Stored entries:
"""

/-- RLC, RRC, RL, RR, SLA, SRA, SWAP and SRL of a register, PREFIX CB with such a byte 1 included (R191,
R193, R195, R197, R199, R201, R203, R205). -/
def Obligations.RotateRegister : Prop :=
  ∀ (i : Instr) (s : State) (op : RotOp) (r : Reg8), i.form = .cb (.rotReg op r) →
    encode i = [0xCB#8, 0b00#2 ++ op.code ++ r.code]
    ∧ exec i s = .next { s.setReg r (shiftedByte op (s.reg r) s.flagC) with
        f := shiftedFlags op (s.reg r) s.flagC, cycles := s.cycles + 8 }

/-- The same of the byte at HL: read, then written (R192, R194, R196, R198, R200, R202, R204, R206). -/
def Obligations.RotateAtHl : Prop :=
  ∀ (i : Instr) (s : State) (op : RotOp), i.form = .cb (.rotHl op) → s.irBlocked s.hl = false →
    encode i = [0xCB#8, 0b00#2 ++ op.code ++ 0b110#3]
    ∧ exec i s = .next { s.busWrite s.hl (shiftedByte op (s.busRead s.hl) s.flagC) with
        f := shiftedFlags op (s.busRead s.hl) s.flagC, cycles := s.cycles + 16 }

/-- BIT b,r and BIT b,(HL): nothing written but Z, N and H (R207, R208). -/
def Obligations.BitTest : Prop :=
  ∀ (i : Instr) (s : State) (n : Fin 8) (r : Reg8),
    (i.form = .cb (.bitReg n r) → encode i = [0xCB#8, 0b01#2 ++ BitVec.ofNat 3 n.val ++ r.code]
      ∧ exec i s = .next { s with f := testedFlags n (s.reg r) s, cycles := s.cycles + 8 })
    ∧ (i.form = .cb (.bitHl n) → s.irBlocked s.hl = false → encode i = [0xCB#8, 0b01#2 ++ BitVec.ofNat 3 n.val ++ 0b110#3]
      ∧ exec i s = .next { s with f := testedFlags n (s.busRead s.hl) s, cycles := s.cycles + 12 })

/-- RES and SET of a register and of the byte at HL: no flag; the byte is always written back (R209 to R212). -/
def Obligations.ResetSetBit : Prop :=
  ∀ (i : Instr) (s : State) (n : Fin 8) (r : Reg8),
    let mask : Byte := BitVec.ofNat 8 (2 ^ n.val)
    (i.form = .cb (.resReg n r) → encode i = [0xCB#8, 0b10#2 ++ BitVec.ofNat 3 n.val ++ r.code]
      ∧ exec i s = .next { s.setReg r (s.reg r &&& ~~~mask) with cycles := s.cycles + 8 })
    ∧ (i.form = .cb (.resHl n) → s.irBlocked s.hl = false → encode i = [0xCB#8, 0b10#2 ++ BitVec.ofNat 3 n.val ++ 0b110#3]
      ∧ exec i s = .next { s.busWrite s.hl (s.busRead s.hl &&& ~~~mask) with cycles := s.cycles + 16 })
    ∧ (i.form = .cb (.setReg n r) → encode i = [0xCB#8, 0b11#2 ++ BitVec.ofNat 3 n.val ++ r.code]
      ∧ exec i s = .next { s.setReg r (s.reg r ||| mask) with cycles := s.cycles + 8 })
    ∧ (i.form = .cb (.setHl n) → s.irBlocked s.hl = false → encode i = [0xCB#8, 0b11#2 ++ BitVec.ofNat 3 n.val ++ 0b110#3]
      ∧ exec i s = .next { s.busWrite s.hl (s.busRead s.hl ||| mask) with cycles := s.cycles + 16 })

"""

▶ _Task brief_
Reproduce the lines of the entries above from the one with "f := shiftedFlags op (s.busRead" to the one with "testedFlags n (s.reg", both included, exactly and without any other line.

▶ _Solution for this problem_
        f := shiftedFlags op (s.busRead s.hl) s.flagC, cycles := s.cycles + 16 }

/-- BIT b,r and BIT b,(HL): nothing written but Z, N and H (R207, R208). -/
def Obligations.BitTest : Prop :=
  ∀ (i : Instr) (s : State) (n : Fin 8) (r : Reg8),
    (i.form = .cb (.bitReg n r) → encode i = [0xCB#8, 0b01#2 ++ BitVec.ofNat 3 n.val ++ r.code]
      ∧ exec i s = .next { s with f := testedFlags n (s.reg r) s, cycles := s.cycles + 8 })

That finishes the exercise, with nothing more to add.